Now, let’s look at filtering a little more deeply. Let’s say we want to filter out account warnings specific to Kerberos PAC validation or Schannel authentication, in which case the username would be “(null)”. We can do that by using a simple filter of: *Summary contains "WARNING" and *Summary contains "(null)"

Alternatively you can adjust that filter to: *Summary contains "WARNING" and *userName contains "(null)"

Here is an example:

image

And if we wanted to filter this down even further to look only at Kerberos PAC validation account warnings, we could use the filter *Summary contains "WARNING" and *Summary contains "(null)" and *Summary contains "Kerberos". Alternatively, you could use the filter *Summary contains "WARNING" and *userName contains "(null)" and *otherText contains "Kerberos" as seen in the below example:

image

Here is the breakdown for basic items related to potential problems identified by the parser:

Filter

What the filter finds

*Summary contains "DIAGNOSIS"

Filters for all potential problems found

*Summary contains "failure"

Filters authentication failures

*Summary contains "authentication"

(can also use: *Summary contains "SamLogon:")

Filters all authentication calls

*Summary contains "failed"

General query for the term "failed"

*Summary contains "error"

General query for the term "error"

Filtering the output for troubleshooting issues is basically the same as we discussed above for some more basic scenarios. But let’s say we want to dig deeper and review multiple accounts….

Let’s say for instance we want to try to filter out account lockout issues (this could also be tied into the above topic of course) for a user named “user1” or for any Kerberos or Schannel authentication attempts. In that case, I would need to supply some parenthesis around some of the filter, which would result in a filter of:

*Summary contains "WRONG" and (*userName == "user1" or *userName == "(null)") or *Summary contains "LOCKED" and (*Summary contains "user1" or *Summary contains "(null)")

-or you could use-

*Summary contains "WRONG" and (*userName == "user1" or *userName == "(null)") or *Summary contains "LOCKED" and (*userName == "user1" or *userName == "(null)")
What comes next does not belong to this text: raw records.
-- ==== Sys2Proof/WellFormed.lean ====
section
/-! DEFINITION. The well-formed instructions: operands at the values the opcode table and the rules allow. -/

namespace Sys2Proof

/-- The command words that 30_encoding.md R113 to R116 select, by their match and mask. -/
def commandWord (w : Word) : Bool :=
  w == 0x00000000#32
  || w == 0x00000001#32
  || (w &&& 0xFFFFFF8F#32 == 0x00000002#32 && w &&& 0x70#32 != 0x70#32)
  || (w &&& 0xFFFFFC0F#32 == 0x00000003#32 && w &&& 0x70#32 != 0x70#32 && w &&& 0x300#32 != 0x300#32)

/-- The addresses a host may read: the mapped RO and RW registers (20_memory.md R82), word-aligned (R84). -/
def readableAddr (a : HostAddr) : Bool :=
  let n := a.toNat
  n % 4 == 0 &&
    (n == 0x4 || (0x10 ≤ n && n ≤ 0x28) || (0x40 ≤ n && n ≤ 0x58) || (0x1000 ≤ n && n ≤ 0x2BFC)
      || (0x3000 ≤ n && n ≤ 0x4BFC) || (0x5000 ≤ n && n ≤ 0x6BFC) || (0x8000 ≤ n && n ≤ 0x127FC))

/-- The addresses a host may write: the mapped WO and RW registers (20_memory.md R82), word-aligned (R84). -/
def writableAddr (a : HostAddr) : Bool :=
  let n := a.toNat
  n % 4 == 0 &&
    (n == 0x0 || (0x10 ≤ n && n ≤ 0x28) || (0x1000 ≤ n && n ≤ 0x2BFC) || (0x3000 ≤ n && n ≤ 0x4BFC))

/-- The values of an n-bit two's-complement field, [-2^(n-1), 2^(n-1) - 1] (20_memory.md R89). -/
def signedFits (n : Nat) (m : Int) : Bool :=
  decide (-(2 : Int) ^ (n - 1) ≤ m) && decide (m < (2 : Int) ^ (n - 1))

/-- An instruction as the opcode table writes it.
A host write to CMD is the command it issues (40_commands.md R151), so its well-formed term is the command's. -/
def Instr.wf : Instr → Bool
  | .nop => true
  | .frameStart => true
  | .ahtDecode _ => true
  | .idct _ _ => true
  | .illegal w => !commandWord w
  | .hostRead width a => width == 32 && readableAddr a
  | .hostWrite width a _ => width == 32 && writableAddr a && a != 0
  | .gaqmod _ => true
  | .gaqgain _ => true
  | .gaqgrp _ => true
  | .ditherFill => true
  | .vqDecode h w v => decide (1 ≤ h.toNat ∧ h.toNat ≤ 7 ∧ 1 ≤ w ∧ w ≤ 16 ∧ v < 2 ^ w)
  | .gaqPlain h w m => decide (8 ≤ h.toNat ∧ 3 ≤ w ∧ w ≤ 16) && signedFits w m
  | .gaqSmall h w g m =>
    decide (8 ≤ h.toNat ∧ h.toNat ≤ 16 ∧ 3 ≤ w ∧ w ≤ 16 ∧ 1 ≤ g ∧ g ≤ 2 ∧ m ≠ -(2 : Int) ^ (w - g - 1))
      && signedFits (w - g) m
  | .gaqLarge h w g l =>
    decide (8 ≤ h.toNat ∧ h.toNat ≤ 16 ∧ 3 ≤ w ∧ w ≤ 16 ∧ 1 ≤ g ∧ g ≤ 2) && signedFits (w - 2 + g) l

end Sys2Proof
end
What does this filter do you might ask? Well, it looks for the “WRONG” in “WRONG PASSWORD” or it looks for the “LOCKED” in the summary wording of “ACCOUNT LOCKED OUT”, then, in the case of the first filter example, specifies that the words “user1” or “(null)” must be included in the summary as well. In the second example, it’s a bit more refined. It still looks for “WRONG” or “LOCKED” in the summary field, but it then looks specifically at the username variable to see if there are users named “user1” or “(null)” in those fields.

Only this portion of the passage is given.